-- ==== Sys2Proof/Machine/Dispatch.lean ====
section
/-! DEFINITION. Dispatch.lean: one arm for each command, a direct call of its meaning. -/

namespace Sys2Proof.Machine
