/-- Signed authorisations and the advance (R429, R430, R432, R433, R434).
The model's own, and no rule of the spec: BUSY raising source 44 (entry 88), the revoke mark and the words of an advance (entry 86),
the seal (entry 89) and the measurements of V_RES (entry 92). -/
def Obligations.authorisations : Prop :=
  (∀ (s : State) (rq : Requester) (a : Byte), reaches rq s = true → calm s = true → s.otp.auth = none → s.otp.prog = none → 
    Completes (.authAdvance rq a) s (fun t =>
      Kept { s with otp := t.otp } t ∧
      t.otp.auth = some .verify ∧
      t.otp.actlGo = true ∧
      t.otp.actlPurpose = 1 ∧
      t.otp.actlArg = a ∧
      t.otp.auPurpose = 1 ∧
      t.otp.auArg = a ∧
      t.otp.auBuf = s.otp.abuf ∧
      t.otp.mem = s.otp.mem ∧
      t.otp.abuf = s.otp.abuf)) ∧
  (∀ (s : State) (rq : Requester) (a : Byte), reaches rq s = true → calm s = true → s.mod.clk50 = true → s.otp.auth ≠ none → 
    Completes (.authAdvance rq a) s (fun t =>
      Kept { s with otp := t.otp } t ∧
      pends 44 t ∧
      t.otp.actlStatus = Status.busy.code ∧
      t.otp.auth = s.otp.auth ∧
      t.otp.mem = s.otp.mem)) ∧
  (∀ (s : State) (rq : Requester) (a : Byte), reaches rq s = true → calm s = true → s.otp.auth = none → s.otp.prog = none → 
    Completes (.authEnrolImageKey rq a) s (fun t =>
      Kept { s with otp := t.otp } t ∧
      t.otp.auth = some .verify ∧
      t.otp.actlGo = true ∧
      t.otp.actlPurpose = 2 ∧
      t.otp.actlArg = a ∧
      t.otp.auPurpose = 2 ∧
      t.otp.auArg = a ∧
      t.otp.auBuf = s.otp.abuf ∧
      t.otp.mem = s.otp.mem ∧
      t.otp.abuf = s.otp.abuf)) ∧
  (∀ (s : State) (rq : Requester) (a : Byte), reaches rq s = true → calm s = true → s.mod.clk50 = true → s.otp.auth ≠ none → 
    Completes (.authEnrolImageKey rq a) s (fun t =>
      Kept { s with otp := t.otp } t ∧
      pends 44 t ∧
      t.otp.actlStatus = Status.busy.code ∧
      t.otp.auth = s.otp.auth ∧
      t.otp.mem = s.otp.mem)) ∧
  (∀ (s : State) (rq : Requester) (a : Byte), reaches rq s = true → calm s = true → s.otp.auth = none → s.otp.prog = none → 
    Completes (.authRevokeImageKey rq a) s (fun t =>
      Kept { s with otp := t.otp } t ∧
      t.otp.auth = some .verify ∧
      t.otp.actlGo = true ∧
      t.otp.actlPurpose = 3 ∧
      t.otp.actlArg = a ∧
      t.otp.auPurpose = 3 ∧
      t.otp.auArg = a ∧
      t.otp.auBuf = s.otp.abuf ∧
      t.otp.mem = s.otp.mem ∧
      t.otp.abuf = s.otp.abuf)) ∧
  (∀ (s : State) (rq : Requester) (a : Byte), reaches rq s = true → calm s = true → s.mod.clk50 = true → s.otp.auth ≠ none → 
    Completes (.authRevokeImageKey rq a) s (fun t =>
      Kept { s with otp := t.otp } t ∧
      pends 44 t ∧
      t.otp.actlStatus = Status.busy.code ∧
      t.otp.auth = s.otp.auth ∧
      t.otp.mem = s.otp.mem)) ∧
  (∀ (s : State) (rq : Requester) (a : Byte), reaches rq s = true → calm s = true → s.otp.auth = none → s.otp.prog = none → 
    Completes (.authEnrolA1 rq a) s (fun t =>
      Kept { s with otp := t.otp } t ∧
      t.otp.auth = some .verify ∧
      t.otp.actlGo = true ∧
      t.otp.actlPurpose = 4 ∧
      t.otp.actlArg = a ∧
      t.otp.auPurpose = 4 ∧
      t.otp.auArg = a ∧
      t.otp.auBuf = s.otp.abuf ∧
      t.otp.mem = s.otp.mem ∧
      t.otp.abuf = s.otp.abuf)) ∧
  (∀ (s : State) (rq : Requester) (a : Byte), reaches rq s = true → calm s = true → s.mod.clk50 = true → s.otp.auth ≠ none → 
    Completes (.authEnrolA1 rq a) s (fun t =>
      Kept { s with otp := t.otp } t ∧
      pends 44 t ∧
      t.otp.actlStatus = Status.busy.code ∧
      t.otp.auth = s.otp.auth ∧
      t.otp.mem = s.otp.mem)) ∧
  (∀ (s : State) (rq : Requester) (a : Byte), reaches rq s = true → calm s = true → s.otp.auth = none → s.otp.prog = none → 
    Completes (.authEnrolLk2 rq a) s (fun t =>
      Kept { s with otp := t.otp } t ∧
      t.otp.auth = some .verify ∧
      t.otp.actlGo = true ∧
      t.otp.actlPurpose = 5 ∧
      t.otp.actlArg = a ∧
      t.otp.auPurpose = 5 ∧
      t.otp.auArg = a ∧
      t.otp.auBuf = s.otp.abuf ∧
      t.otp.mem = s.otp.mem ∧
      t.otp.abuf = s.otp.abuf)) ∧
  (∀ (s : State) (rq : Requester) (a : Byte), reaches rq s = true → calm s = true → s.mod.clk50 = true → s.otp.auth ≠ none → 
    Completes (.authEnrolLk2 rq a) s (fun t =>
      Kept { s with otp := t.otp } t ∧
      pends 44 t ∧
      t.otp.actlStatus = Status.busy.code ∧
      t.otp.auth = s.otp.auth ∧
      t.otp.mem = s.otp.mem)) ∧
  (∀ (s : State) (vio : Nat) (vpre : Half) (vres : List Half) (mark : BitVec 64), hvAlive s = true → calm s = true → s.mod.clk50 = true → s.otp.auth = some .verify → s.otp.auPurpose ≠ 1 ∨ s.wsh.job = none → s.hth.wait = none → 
    Completes (.authVerifyDone vio vpre vres mark) s (fun t =>
      (authSigned s = false → t.otp.actlStatus = Status.authFail.code ∧ t.otp.mem = s.otp.mem ∧ t.otp.auth = none ∧ t.otp.actlGo = false ∧ t.wsh = s.wsh ∧ pends 44 t) ∧
      (authSigned s = true → authJudge (progMeasure vio vpre s) ≠ .ok → t.otp.actlStatus = (authJudge (progMeasure vio vpre s)).code ∧ t.otp.mem = s.otp.mem ∧ t.otp.auth = none ∧ t.wsh = s.wsh) ∧
      (authSigned s = true → authJudge (progMeasure vio vpre s) = .ok → progOk (progMeasure vio vpre s) = true → s.otp.auPurpose = 2 → t.otp.mem = (otpPutBytes (128 + 4 * s.otp.auArg.toNat) (abufBytes s) 4 s).otp.mem ∧ t.otp.actlStatus = Status.ok.code) ∧
      (authSigned s = true → authJudge (progMeasure vio vpre s) = .ok → progOk (progMeasure vio vpre s) = true → s.otp.auPurpose = 4 → t.otp.mem = (otpPutBytes 160 (abufBytes s) 8 s).otp.mem ∧ t.otp.actlStatus = Status.ok.code) ∧
      (authSigned s = true → authJudge (progMeasure vio vpre s) = .ok → progOk (progMeasure vio vpre s) = true → s.otp.auPurpose = 5 → t.otp.mem = (otpPutBytes 264 ((abufBytes s).drop 32) 4 s).otp.mem ∧ t.otp.actlStatus = Status.ok.code) ∧
      (authSigned s = true → authJudge (progMeasure vio vpre s) = .ok → s.otp.auPurpose = 3 → otpSet s (144 + s.otp.auArg.toNat) = true → t.otp.mem = s.otp.mem ∧ t.otp.actlStatus = Status.ok.code) ∧
      (authSigned s = true → authJudge (progMeasure vio vpre s) = .ok → progOk (progMeasure vio vpre s) = true → s.otp.auPurpose = 3 → otpSet s (144 + s.otp.auArg.toNat) = false → t.otp.mem = (otpPut (144 + s.otp.auArg.toNat) (if mark = 0 then 1 else mark) s).otp.mem ∧ t.otp.actlStatus = Status.ok.code) ∧
      (authSigned s = true → authJudge (progMeasure vio vpre s) = .ok → progOk (progMeasure vio vpre s) = true → s.otp.auPurpose = 1 → holdOk s (vres.getD 0 0) = true → (pedStep (vres.drop 1) (holdMeasure (vres.getD 0 0) (progMeasure vio vpre s))).2 = true → t.otp.auth = some .erase ∧ t.otp.wipe = true) ∧
      ((authSigned s && authJudge (progMeasure vio vpre s) == .ok && progOk (progMeasure vio vpre s) && s.otp.auPurpose == 1 && holdOk s (vres.getD 0 0) && (pedStep (vres.drop 1) (holdMeasure (vres.getD 0 0) (progMeasure vio vpre s))).2 && s.memWf) = true → ∀ k ∈ List.range 512, otpData t k = advancedWord s mark k) ∧
      (authSigned s = true → authJudge (progMeasure vio vpre s) = .ok → progOk (progMeasure vio vpre s) = true → s.otp.auPurpose = 1 → holdOk s (vres.getD 0 0) = false → t.otp.mem = s.otp.mem ∧ t.otp.auth = none ∧ t.otp.actlStatus = Status.denied.code) ∧
      (authSigned s = true → authJudge (progMeasure vio vpre s) = .ok → progOk (progMeasure vio vpre s) = false → s.otp.auPurpose ≠ 3 → t.otp.mem = s.otp.mem ∧ t.otp.auth = none ∧ t.otp.actlStatus = Status.denied.code) ∧
      t.eng = s.eng ∧
      t.adc = s.adc ∧
      t.mod = s.mod)) ∧
  (∀ (s : State) (vio : Nat) (vpre : Half) (vres : List Half) (mark : BitVec 64), hvAlive s = true → calm s = true → s.otp.auth ≠ some .verify ∨ (s.otp.auPurpose = 1 ∧ s.wsh.job ≠ none) → 
    Completes (.authVerifyDone vio vpre vres mark) s (fun t =>
      t = done s ∧
      Kept s t)) ∧
  (∀ (s : State), hvAlive s = true → calm s = true → s.mod.clk50 = true → s.otp.auth = some .erase → s.otp.auPurpose = 1 → ringHeld (ringOf s 11) = 0 → s.hth.jobs = [] → s.hth.wait = none → 
    Completes (.advanceEraseDone) s (fun t =>
      t.otp.wipe = false ∧
      t.otp.mem = s.otp.mem ∧
      t.wsh.img0 = [] ∧
      t.wsh.img1 = [] ∧
      areaRecs t.wsh.areaA = [] ∧
      areaRecs t.wsh.areaB = [] ∧
      (pedRec s 0x20 = none → t.wsh.ped = s.wsh.ped) ∧
      t.wsh.ped.length = s.wsh.ped.length ∧
      t.eng.bootSlot = 0xF ∧
      t.eng.minsvn = 0 ∧
      t.otp.auth = some .await ∧
      t.otp.actlGo = false ∧
      t.otp.actlStatus = Status.ok.code ∧
      pends 44 t)) ∧
  (∀ (s : State), hvAlive s = true → calm s = true → s.otp.auth = some .await → 
    Completes (.advanceReset) s (fun t =>
      t.mod.mode = .kindle ∧
      t.mod.rstSweng = true ∧
      t.eng = {} ∧
      t.otp.mem = s.otp.mem ∧
      t.wsh.ped = s.wsh.ped ∧
      t.otp.auth = none ∧
      t.mod.latch = s.mod.latch)) ∧
  (∀ (s : State), hvAlive s = true → calm s = true → s.otp.auth ≠ some .await → 
    Completes (.advanceReset) s (fun t =>
      Kept s t))
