@[simp] theorem cycNext_part (s : State) : (cycNext s).part = s.part := kept_part (kept_cycNext s)
@[simp] theorem cycNext_clk (s : State) : (cycNext s).clk = s.clk := kept_clk (kept_cycNext s)
@[simp] theorem cycNext_link (s : State) : (cycNext s).link = s.link := kept_link (kept_cycNext s)
@[simp] theorem cycNext_mod (s : State) : (cycNext s).mod = s.mod := kept_mod (kept_cycNext s)
@[simp] theorem cycNext_svc (s : State) : (cycNext s).svc = s.svc := kept_svc (kept_cycNext s)
@[simp] theorem cycNext_mfe (s : State) : (cycNext s).mfe = s.mfe := kept_mfe (kept_cycNext s)
@[simp] theorem cycNext_bal (s : State) : (cycNext s).bal = s.bal := kept_bal (kept_cycNext s)
@[simp] theorem cycNext_adc (s : State) : (cycNext s).adc = s.adc := kept_adc (kept_cycNext s)
@[simp] theorem cycNext_ptb (s : State) : (cycNext s).ptb = s.ptb := kept_ptb (kept_cycNext s)
@[simp] theorem cycNext_imp (s : State) : (cycNext s).imp = s.imp := kept_imp (kept_cycNext s)
@[simp] theorem cycNext_est (s : State) : (cycNext s).est = s.est := kept_est (kept_cycNext s)
@[simp] theorem cycNext_abc (s : State) : (cycNext s).abc = s.abc := kept_abc (kept_cycNext s)
@[simp] theorem cycNext_chg (s : State) : (cycNext s).chg = s.chg := kept_chg (kept_cycNext s)
@[simp] theorem cycNext_seq (s : State) : (cycNext s).seq = s.seq := kept_seq (kept_cycNext s)
@[simp] theorem cycNext_efu (s : State) : (cycNext s).efu = s.efu := kept_efu (kept_cycNext s)
@[simp] theorem cycNext_eng (s : State) : (cycNext s).eng = s.eng := kept_eng (kept_cycNext s)
@[simp] theorem cycNext_ports (s : State) : (cycNext s).ports = s.ports := kept_ports (kept_cycNext s)
@[simp] theorem cycNext_tmb (s : State) : (cycNext s).tmb = s.tmb := kept_tmb (kept_cycNext s)
@[simp] theorem cycNext_otp (s : State) : (cycNext s).otp = s.otp := kept_otp (kept_cycNext s)
@[simp] theorem cycNext_wsh (s : State) : (cycNext s).wsh = s.wsh := kept_wsh (kept_cycNext s)
@[simp] theorem cycNext_free (s : State) : (cycNext s).free = s.free := kept_free (kept_cycNext s)
@[simp] theorem cycNext_pending (s : State) : (cycNext s).pending = s.pending := kept_pending (kept_cycNext s)

end Sys2Proof.Machine
end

== Exercise requirements ==
Nothing but a number, please: how many lines of the listing hold the word "Machine"?

== Output for this task ==
3